WHAT IS EXPECTED: Once you reach the line containing "release waits. -/" in the data below, restate each line word for word up to and including the one containing "s.relReady team.core 1 0 0 3 1".

[Stored items]
.....
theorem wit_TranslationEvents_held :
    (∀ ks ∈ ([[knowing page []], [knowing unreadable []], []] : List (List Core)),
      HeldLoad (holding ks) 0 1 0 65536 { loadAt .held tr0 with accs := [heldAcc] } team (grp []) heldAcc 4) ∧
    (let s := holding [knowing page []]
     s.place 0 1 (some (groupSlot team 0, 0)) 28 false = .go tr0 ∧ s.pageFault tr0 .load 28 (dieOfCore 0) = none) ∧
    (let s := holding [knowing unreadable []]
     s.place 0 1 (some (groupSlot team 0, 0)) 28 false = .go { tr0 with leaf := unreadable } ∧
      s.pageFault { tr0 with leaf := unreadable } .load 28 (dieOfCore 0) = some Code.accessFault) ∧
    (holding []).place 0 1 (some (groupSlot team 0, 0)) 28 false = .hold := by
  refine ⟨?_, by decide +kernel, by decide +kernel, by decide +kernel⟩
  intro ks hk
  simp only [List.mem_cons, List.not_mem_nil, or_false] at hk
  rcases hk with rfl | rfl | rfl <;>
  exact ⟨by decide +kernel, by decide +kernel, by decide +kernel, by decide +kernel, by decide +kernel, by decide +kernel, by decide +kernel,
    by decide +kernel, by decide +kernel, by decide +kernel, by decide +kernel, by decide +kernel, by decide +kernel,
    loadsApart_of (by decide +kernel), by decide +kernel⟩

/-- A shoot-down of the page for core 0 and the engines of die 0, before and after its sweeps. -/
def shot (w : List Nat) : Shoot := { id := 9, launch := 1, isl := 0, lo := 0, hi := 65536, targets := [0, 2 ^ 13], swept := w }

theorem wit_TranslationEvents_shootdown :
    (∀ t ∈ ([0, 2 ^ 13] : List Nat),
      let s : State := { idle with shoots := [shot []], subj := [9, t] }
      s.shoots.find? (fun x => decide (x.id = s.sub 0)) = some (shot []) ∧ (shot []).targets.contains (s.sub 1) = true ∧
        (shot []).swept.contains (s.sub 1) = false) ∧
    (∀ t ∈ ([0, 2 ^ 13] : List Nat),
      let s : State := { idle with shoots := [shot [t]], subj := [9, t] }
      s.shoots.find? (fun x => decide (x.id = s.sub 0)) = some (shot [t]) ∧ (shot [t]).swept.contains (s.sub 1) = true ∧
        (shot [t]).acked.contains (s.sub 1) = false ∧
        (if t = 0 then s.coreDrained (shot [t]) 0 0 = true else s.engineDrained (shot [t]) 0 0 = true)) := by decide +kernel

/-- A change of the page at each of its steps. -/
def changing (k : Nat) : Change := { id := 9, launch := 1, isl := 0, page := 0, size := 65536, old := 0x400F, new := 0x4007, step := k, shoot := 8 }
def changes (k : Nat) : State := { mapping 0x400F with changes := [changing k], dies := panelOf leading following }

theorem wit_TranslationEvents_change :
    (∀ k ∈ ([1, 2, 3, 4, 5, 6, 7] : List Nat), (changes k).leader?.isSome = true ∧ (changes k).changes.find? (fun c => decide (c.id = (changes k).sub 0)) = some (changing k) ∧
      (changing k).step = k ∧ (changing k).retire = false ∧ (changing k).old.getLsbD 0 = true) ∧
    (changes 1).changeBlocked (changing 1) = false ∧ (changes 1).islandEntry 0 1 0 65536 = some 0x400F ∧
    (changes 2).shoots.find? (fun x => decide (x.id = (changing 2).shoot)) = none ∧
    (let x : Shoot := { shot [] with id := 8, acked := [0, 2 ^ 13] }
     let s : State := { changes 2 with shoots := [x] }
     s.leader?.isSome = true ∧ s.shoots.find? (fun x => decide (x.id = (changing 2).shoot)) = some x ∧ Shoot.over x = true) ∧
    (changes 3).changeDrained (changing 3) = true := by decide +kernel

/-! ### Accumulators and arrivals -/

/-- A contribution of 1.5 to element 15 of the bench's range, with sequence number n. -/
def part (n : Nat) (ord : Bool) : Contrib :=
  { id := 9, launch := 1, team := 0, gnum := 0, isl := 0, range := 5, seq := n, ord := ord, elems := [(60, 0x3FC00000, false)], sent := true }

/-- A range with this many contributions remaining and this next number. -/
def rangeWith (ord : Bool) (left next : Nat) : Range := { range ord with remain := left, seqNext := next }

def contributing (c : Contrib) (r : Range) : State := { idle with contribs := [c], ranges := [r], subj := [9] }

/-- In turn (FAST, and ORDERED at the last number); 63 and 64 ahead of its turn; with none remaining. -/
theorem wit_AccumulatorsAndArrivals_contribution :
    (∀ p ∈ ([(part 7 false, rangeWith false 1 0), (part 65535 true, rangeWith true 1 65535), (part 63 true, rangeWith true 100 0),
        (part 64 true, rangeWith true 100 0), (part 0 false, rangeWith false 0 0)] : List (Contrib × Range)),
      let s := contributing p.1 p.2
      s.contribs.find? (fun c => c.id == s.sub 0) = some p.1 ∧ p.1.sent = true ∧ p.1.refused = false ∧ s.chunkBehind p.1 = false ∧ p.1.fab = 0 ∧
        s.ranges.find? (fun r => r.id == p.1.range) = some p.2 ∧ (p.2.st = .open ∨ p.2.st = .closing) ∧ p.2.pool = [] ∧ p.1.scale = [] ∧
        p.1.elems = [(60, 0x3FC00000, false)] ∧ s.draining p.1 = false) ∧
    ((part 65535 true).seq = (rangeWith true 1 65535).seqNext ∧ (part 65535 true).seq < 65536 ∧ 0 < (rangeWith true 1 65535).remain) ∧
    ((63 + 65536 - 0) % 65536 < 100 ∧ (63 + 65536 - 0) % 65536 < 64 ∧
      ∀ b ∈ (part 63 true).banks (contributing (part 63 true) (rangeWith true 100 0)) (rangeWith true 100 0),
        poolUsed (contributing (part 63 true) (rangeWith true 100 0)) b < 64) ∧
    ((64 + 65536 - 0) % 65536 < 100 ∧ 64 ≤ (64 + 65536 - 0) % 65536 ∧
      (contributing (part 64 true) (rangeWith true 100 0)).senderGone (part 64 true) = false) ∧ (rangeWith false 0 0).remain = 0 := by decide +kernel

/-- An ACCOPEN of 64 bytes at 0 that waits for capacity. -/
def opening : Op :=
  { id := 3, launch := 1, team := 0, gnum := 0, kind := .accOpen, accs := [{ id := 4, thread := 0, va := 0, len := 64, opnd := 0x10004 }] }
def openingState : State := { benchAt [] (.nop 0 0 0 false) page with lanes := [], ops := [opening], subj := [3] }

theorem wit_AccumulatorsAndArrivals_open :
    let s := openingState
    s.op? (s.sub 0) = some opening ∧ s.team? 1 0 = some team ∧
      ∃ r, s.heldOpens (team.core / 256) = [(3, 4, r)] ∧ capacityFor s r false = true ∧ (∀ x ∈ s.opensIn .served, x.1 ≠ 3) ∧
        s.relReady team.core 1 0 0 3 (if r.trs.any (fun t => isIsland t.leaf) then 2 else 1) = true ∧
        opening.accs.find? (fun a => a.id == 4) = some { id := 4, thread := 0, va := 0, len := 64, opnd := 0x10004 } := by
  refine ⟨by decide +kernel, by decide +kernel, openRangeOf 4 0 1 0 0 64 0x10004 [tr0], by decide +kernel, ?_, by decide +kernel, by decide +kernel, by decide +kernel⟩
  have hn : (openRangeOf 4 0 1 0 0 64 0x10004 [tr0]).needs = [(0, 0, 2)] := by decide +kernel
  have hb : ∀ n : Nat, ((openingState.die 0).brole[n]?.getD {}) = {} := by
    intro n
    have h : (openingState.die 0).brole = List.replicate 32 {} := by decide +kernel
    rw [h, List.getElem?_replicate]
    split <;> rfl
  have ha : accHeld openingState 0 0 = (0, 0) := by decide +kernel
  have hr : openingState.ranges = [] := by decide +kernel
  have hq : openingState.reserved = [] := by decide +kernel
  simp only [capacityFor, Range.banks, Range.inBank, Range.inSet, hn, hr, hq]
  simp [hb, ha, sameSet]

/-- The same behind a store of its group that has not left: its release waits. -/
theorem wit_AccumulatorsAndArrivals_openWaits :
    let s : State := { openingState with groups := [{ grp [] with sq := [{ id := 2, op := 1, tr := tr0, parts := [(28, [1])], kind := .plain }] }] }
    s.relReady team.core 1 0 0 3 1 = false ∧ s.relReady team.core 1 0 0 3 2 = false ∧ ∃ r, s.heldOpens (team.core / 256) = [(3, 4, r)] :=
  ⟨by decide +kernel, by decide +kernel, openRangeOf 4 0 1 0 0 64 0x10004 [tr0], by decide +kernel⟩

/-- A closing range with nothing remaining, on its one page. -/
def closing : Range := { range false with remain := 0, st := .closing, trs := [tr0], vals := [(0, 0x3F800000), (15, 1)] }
.....
REPLY TO THE TASK:
/-- The same behind a store of its group that has not left: its release waits. -/
theorem wit_AccumulatorsAndArrivals_openWaits :
    let s : State := { openingState with groups := [{ grp [] with sq := [{ id := 2, op := 1, tr := tr0, parts := [(28, [1])], kind := .plain }] }] }
    s.relReady team.core 1 0 0 3 1 = false ∧ s.relReady team.core 1 0 0 3 2 = false ∧ ∃ r, s.heldOpens (team.core / 256) = [(3, 4, r)] :=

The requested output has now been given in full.